INSTRUCTIONS TO FOLLOW |
For the entries below, state how many lines include the string "object", and write nothing besides that number.

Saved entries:
-- ==== Sys2Proof/Laws/Frames.lean ====
section
/-! SUPPORT. Frames.lean: what the shared operations of Ops.lean can change: signalling (counters, monitors, vectors, interrupts) writes
only telemetry, the pairs' pending counts and the outputs; error records add the RAS rings; a completion adds host memory, the
scheduling ports, the fabric and the free counter. -/
namespace Sys2Proof.Machine

/-- `t` is `s` but for telemetry, the queues and the outputs. -/
def Signals (s t : State) : Prop := ∃ q tel out, t = { s with q := q, tel := tel, out := out }

/-- `t` is `s` but for telemetry, the queues, the outputs and the RAS rings. -/
def Reports (s t : State) : Prop := ∃ q tel out ras, t = { s with q := q, tel := tel, out := out, ras := ras }

/-- `t` is `s` but for what a completion touches: telemetry, queues, outputs, RAS, host memory, ports, fabric, free counter. -/
def Completes (s t : State) : Prop :=
  ∃ q tel out ras host dlv fab free, t = { s with
    q := q, tel := tel, out := out, ras := ras, host := host, dlv := dlv, fab := fab, free := free }

theorem Signals.refl (s : State) : Signals s s := ⟨_, _, _, rfl⟩
theorem Reports.refl (s : State) : Reports s s := ⟨_, _, _, _, rfl⟩
theorem Completes.refl (s : State) : Completes s s := ⟨_, _, _, _, _, _, _, _, rfl⟩

theorem Signals.trans {s t u : State} : Signals s t → Signals t u → Signals s u := by
  rintro ⟨_, _, _, rfl⟩ ⟨_, _, _, rfl⟩
  exact ⟨_, _, _, rfl⟩

theorem Reports.trans {s t u : State} : Reports s t → Reports t u → Reports s u := by
  rintro ⟨_, _, _, _, rfl⟩ ⟨_, _, _, _, rfl⟩
  exact ⟨_, _, _, _, rfl⟩

theorem Completes.trans {s t u : State} : Completes s t → Completes t u → Completes s u := by
  rintro ⟨_, _, _, _, _, _, _, _, rfl⟩ ⟨_, _, _, _, _, _, _, _, rfl⟩
  exact ⟨_, _, _, _, _, _, _, _, rfl⟩

theorem Signals.reports {s t : State} : Signals s t → Reports s t := by
  rintro ⟨_, _, _, rfl⟩
  exact ⟨_, _, _, _, rfl⟩

theorem Reports.completes {s t : State} : Reports s t → Completes s t := by
  rintro ⟨_, _, _, _, rfl⟩
  exact ⟨_, _, _, _, _, _, _, _, rfl⟩

/-- A fold of steps that signal signals. -/
theorem Signals.foldl {α : Type} (f : State → α → State) (h : ∀ s x, Signals s (f s x)) (l : List α) :
    ∀ s, Signals s (l.foldl f s) := by
  induction l with
  | nil => exact Signals.refl
  | cons x l ih => exact fun s => (h s x).trans (ih _)

/-! ### Counters, vectors, shared sources -/

theorem State.addCounter_signals (s : State) (i n : Nat) : Signals s (s.addCounter i n) := ⟨_, _, _, rfl⟩
theorem State.setVector_signals (s : State) (v : Vector) : Signals s (s.setVector v) := ⟨_, _, _, rfl⟩
theorem State.emit_signals (s : State) (o : Output) : Signals s (s.emit o) := ⟨_, _, _, rfl⟩
theorem State.setPair_signals (s : State) (q : QPair) : Signals s (s.setPair q) := ⟨_, _, _, rfl⟩

theorem State.countIrq_signals (s : State) (i n : Nat) : Signals s (s.countIrq i n) := ⟨_, _, _, rfl⟩

theorem State.sendOne_signals (s : State) (v : Vector) : Signals s (s.sendOne v) := by
  unfold State.sendOne
  refine Signals.trans ?_ (State.emit_signals _ _)
  refine Signals.trans ?_ (State.setVector_signals _ _)
  refine Signals.trans (t := ((if v.pending > 1 then (s.countIrq 0x600 1).countIrq 0x601 (v.pending - 1) else s.countIrq 0x600 1).countIrq
    (0x400 + 4 * v.fn.link) ((4 + schedOverhead s.stg.live v.fn.link) / 64)).countIrq (0x401 + 4 * v.fn.link) 1) ?_ ?_
  · refine Signals.trans ?_ ((State.countIrq_signals _ _ _).trans (State.countIrq_signals _ _ _))
    split
    · exact (State.countIrq_signals _ _ _).trans (State.countIrq_signals _ _ _)
    · exact State.countIrq_signals _ _ _
  · split <;> exact ⟨_, _, _, rfl⟩

theorem State.pendOne_signals (s : State) (f : Fn) (n : Nat) (now : Bool) : Signals s (s.pendOne f n now) := by
  unfold State.pendOne
  extract_lets v idle w
  clear_value v idle w
  split
  · exact State.setVector_signals _ _
  · split
    · exact State.sendOne_signals _ _
    · split
      · exact (State.countIrq_signals _ _ _).trans (State.sendOne_signals _ _)
      · exact State.setVector_signals _ _

theorem State.pendSrcOne_signals (s : State) (src : Nat) (f : Fn) (n : Nat) : Signals s (s.pendSrcOne src f n) := by
  simp only [State.pendSrcOne]
  split
  · exact State.pendOne_signals _ _ _ _
  · exact (State.pendOne_signals _ _ _ _).trans (State.setVector_signals _ _)

theorem State.takeSrc_signals (s : State) (src : Nat) : Signals s (s.takeSrc src) := ⟨_, _, _, rfl⟩

theorem State.raiseOne_signals (s : State) (src : Nat) : Signals s (s.raiseOne src) := by
  simp only [State.raiseOne]
  split
  · exact Signals.refl s
  · split
    · exact Signals.trans ⟨_, _, _, rfl⟩ (State.pendSrcOne_signals _ _ _ _)
    · exact ⟨_, _, _, rfl⟩

/-- Raising the MONITOR source after a step that signals signals. -/
theorem State.noteHit_signals {s t : State} (h : Signals s t) : Signals s (s.noteHit t) := by
  unfold State.noteHit
  split
  · exact h.trans (State.raiseOne_signals _ _)
  · exact h

theorem State.sendVector_signals (s : State) (v : Vector) : Signals s (s.sendVector v) :=
  State.noteHit_signals (State.sendOne_signals s v)

theorem State.pendVector_signals (s : State) (f : Fn) (n : Nat) (now : Bool) : Signals s (s.pendVector f n now) :=
  State.noteHit_signals (State.pendOne_signals s f n now)

theorem State.pendSrc_signals (s : State) (src : Nat) (f : Fn) (n : Nat) : Signals s (s.pendSrc src f n) :=
  State.noteHit_signals (State.pendSrcOne_signals s src f n)

theorem State.raiseSrc_signals (s : State) (src : Nat) : Signals s (s.raiseSrc src) :=
  State.noteHit_signals (State.raiseOne_signals s src)

theorem State.discardSome_signals (s : State) (v : Vector) (k : Nat) : Signals s (s.discardSome v k) := by
  unfold State.discardSome
  split
  · exact Signals.refl s
  · exact State.noteHit_signals ((State.countIrq_signals _ _ _).trans (State.setVector_signals _ _))

theorem State.discardVector_signals (s : State) (f : Fn) (n : Nat) : Signals s (s.discardVector f n) :=
  State.discardSome_signals _ _ _

theorem State.releaseOne_signals (s : State) (v : Vector) : Signals s (s.releaseOne v) :=
  State.noteHit_signals ((State.countIrq_signals _ _ _).trans (State.sendOne_signals _ _))

theorem State.setMonitors_signals (s : State) (l : List Monitor) : Signals s (s.setMonitors l) := by
  simp only [State.setMonitors]
  split
  · exact Signals.trans ⟨_, _, _, rfl⟩ (State.raiseSrc_signals _ _)
  · exact ⟨_, _, _, rfl⟩

theorem State.count_signals (s : State) (e : Event) : Signals s (s.count e) := by
  simp only [State.count]
  split
  · exact (State.addCounter_signals _ _ _).trans (State.setMonitors_signals _ _)
  · exact State.addCounter_signals _ _ _

theorem State.event_signals (s : State) (e : Event) : Signals s (s.event e) := by
  unfold State.event
  split
  · exact ⟨_, _, _, rfl⟩
  · exact State.count_signals s e

theorem State.bump_signals (s : State) (src n : Nat) : Signals s (s.bump src n) := by
  unfold State.bump
  split
  · exact Signals.refl s
  · exact State.event_signals _ _

theorem State.bumpAt_signals (s : State) (src n : Nat) (part obj : Option Nat) : Signals s (s.bumpAt src n part obj) := by
  unfold State.bumpAt
  split
  · exact Signals.refl s
  · exact State.event_signals _ _

theorem State.pendCq_signals (s : State) (i : Nat) : Signals s (s.pendCq i) := by
  simp only [State.pendCq]
  split
  · exact Signals.refl s
  · split
    · exact State.pendVector_signals _ _ _ _
    · exact (State.pendVector_signals _ _ _ _).trans ⟨_, _, _, rfl⟩

theorem State.discardCq_signals (s : State) (i : Nat) : Signals s (s.discardCq i) := by
  simp only [State.discardCq]
  split
  · exact Signals.refl s
  · split
    · exact Signals.refl s
    · exact (State.discardSome_signals _ _ _).trans (State.setPair_signals _ _)

/-! ### Operations and their records -/

theorem State.setOp_signals (s : State) (tag : Nat) (f : Op → Op) : Signals s (s.setOp tag f) := ⟨_, _, _, rfl⟩
theorem State.writeRec_signals (s : State) (o : Op) : Signals s (s.writeRec o) := ⟨_, _, _, rfl⟩

theorem State.updOp_signals (s : State) (tag : Nat) (f : Op → Op) : Signals s (s.updOp tag f) := by
  simp only [State.updOp]
  split
  · exact (State.setOp_signals _ _ _).trans (State.writeRec_signals _ _)
  · exact State.setOp_signals _ _ _

theorem State.setTags_signals (s : State) (span : Nat) (t : TagPool) : Signals s (s.setTags span t) := by
  unfold State.setTags
  split
  · exact ⟨_, _, _, rfl⟩
  · exact ⟨_, _, _, rfl⟩

/-! ### Error records -/

theorem State.logFatal_reports (s : State) (r : Report) : Reports s (s.logFatal r) := by
  have h : Signals s ((s.event ⟨0x345, 1, none, r.locus, r.object⟩).emit
      (.fatalReport (r.record (s.dieTime r.locus) s.ras.seq s.stg.epoch))) :=
    (State.event_signals _ _).trans (State.emit_signals _ _)
  simp only [State.logFatal]
  refine h.reports.trans ?_
  split
  · split
    · exact Reports.trans ⟨_, _, _, _, rfl⟩ (State.raiseSrc_signals _ _).reports
    · exact ⟨_, _, _, _, rfl⟩
  · exact Reports.trans ⟨_, _, _, _, rfl⟩ (State.bump_signals _ _ _).reports

theorem State.log_reports (s : State) (r : Report) : Reports s (s.log r) := by
  simp only [State.log]
  split
  · exact State.logFatal_reports s r
  · refine (State.event_signals s ⟨0x33F + r.cls.code, 1, none, r.locus, r.object⟩).reports.trans ?_
    repeat' split
    · exact Reports.trans ⟨_, _, _, _, rfl⟩ (State.bump_signals _ _ _).reports
    · exact Reports.trans ⟨_, _, _, _, rfl⟩ (State.bump_signals _ _ _).reports
    · exact Reports.trans ⟨_, _, _, _, rfl⟩ (State.raiseSrc_signals _ _).reports
    · exact ⟨_, _, _, _, rfl⟩

/-! ### Host memory and completions -/

/-- A write to host memory that takes place writes just the bytes of its range on its link. -/
theorem State.hostWrite_ok {s t : State} {f : Fn} {link a : Nat} {b : List Byte} (h : s.hostWrite f link a b = .ok t) :
    s.xferOk f link a b.length true = none ∧ t = { s with host := s.host.write (hostKey link a) b } := by
  unfold State.hostWrite at h
  split at h
  · cases h
  · rename_i hx
    cases h
    exact ⟨hx, rfl⟩

/-- A read of host memory that takes place gives the bytes of its range and changes nothing. -/
theorem State.hostRead_ok {s : State} {f : Fn} {link a n : Nat} {b : List Byte} (h : s.hostRead f link a n = .ok b) :
    s.xferOk f link a n false = none ∧ b = s.host.read (hostKey link a) n := by
  unfold State.hostRead at h
  split at h
  · cases h
  · rename_i hx
    cases h
    exact ⟨hx, rfl⟩

theorem State.pass_completes (s : State) (link num : Nat) (units : List Nat) : Completes s (s.pass link num units) := by
  unfold State.pass
  extract_lets l cs u
  have h : Completes s u := ((State.bump_signals _ _ _).trans (State.bump_signals _ _ _)).reports.completes
  clear_value u
  split
  · exact h
  · exact h.trans ⟨_, _, _, _, _, _, _, _, rfl⟩

theorem State.charge_completes (s : State) (link part cls : Nat) (units : List Nat) : Completes s (s.charge link part cls units) :=
  State.pass_completes _ _ _ _

theorem State.fabricSend_completes (s : State) (c : Traffic) (b : FabBody) (src dst : Nat) : Completes s (s.fabricSend c b src dst) := by
  unfold State.fabricSend
  split
  · exact Completes.refl s
  · unfold State.fabricPut
    extract_lets next
    split
    · exact ⟨_, _, _, _, _, _, _, _, rfl⟩
    · exact ⟨_, _, _, _, _, _, _, _, rfl⟩

theorem State.handBack_completes (s : State) (o : Op) : Completes s (s.handBack o) := by
  unfold State.handBack
  split
  · exact Completes.refl s
  · exact State.fabricSend_completes _ _ _ _ _

theorem State.settleTarget_completes (s : State) (o : Op) (q : QPair) : Completes s (s.settleTarget o q) := by
  unfold State.settleTarget
  split
  · split
    · exact Completes.refl s
    · exact (State.charge_completes _ _ _ _ _).trans (State.emit_signals _ _).reports.completes
  · exact Completes.refl s

theorem State.queueError_reports (s : State) (q : QPair) (kind : Nat) : Reports s (s.queueError q kind) := by
  simp only [State.queueError]
  exact (((State.setPair_signals _ _).trans (State.bumpAt_signals _ _ _ _ _)).reports.trans (State.log_reports _ _)).trans
    (State.pendVector_signals _ _ _ _).reports

theorem State.writeCqe_completes (s : State) (q : QPair) (h : HeldCqe) : Completes s (s.writeCqe q h) := by
  unfold State.writeCqe
  split
  · exact Completes.refl s
  · split
    · exact (State.setPair_signals _ _).reports.completes
    · extract_lets c
      clear_value c
      split
      · rename_i t ht
        obtain ⟨-, rfl⟩ := State.hostWrite_ok ht
        have hw : ∀ host link part cls units (x : QPair) o,
            Completes s (((({ s with host := host, free := s.free + 1 } : State).charge link part cls units).setPair x).emit o) :=
          fun host link part cls units x o =>
            (Completes.trans ⟨_, _, _, _, _, _, _, _, rfl⟩ (State.charge_completes _ _ _ _ _)).trans
              ((State.setPair_signals _ _).trans (State.emit_signals _ _)).reports.completes
        refine Completes.trans ?_ (State.pendCq_signals _ _).reports.completes
        split
        · exact (hw _ _ _ _ _ _ _).trans (State.bumpAt_signals _ _ _ _ _).reports.completes
        · exact hw _ _ _ _ _ _ _
      · exact (State.setPair_signals _ _).reports.completes
      · exact (State.queueError_reports _ _ _).completes

theorem State.complete_completes (s : State) (o : Op) (st : Status) (result progress : Nat) :
    Completes s (s.complete o st result progress) := by
  unfold State.complete
  split
  · exact (((State.bumpAt_signals _ _ _ _ _).reports.completes.trans (State.settleTarget_completes _ _ _)).trans
      (State.handBack_completes _ _)).trans (State.writeCqe_completes _ _ _)
  · exact Completes.refl s

end Sys2Proof.Machine
end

RESULT BELOW |
2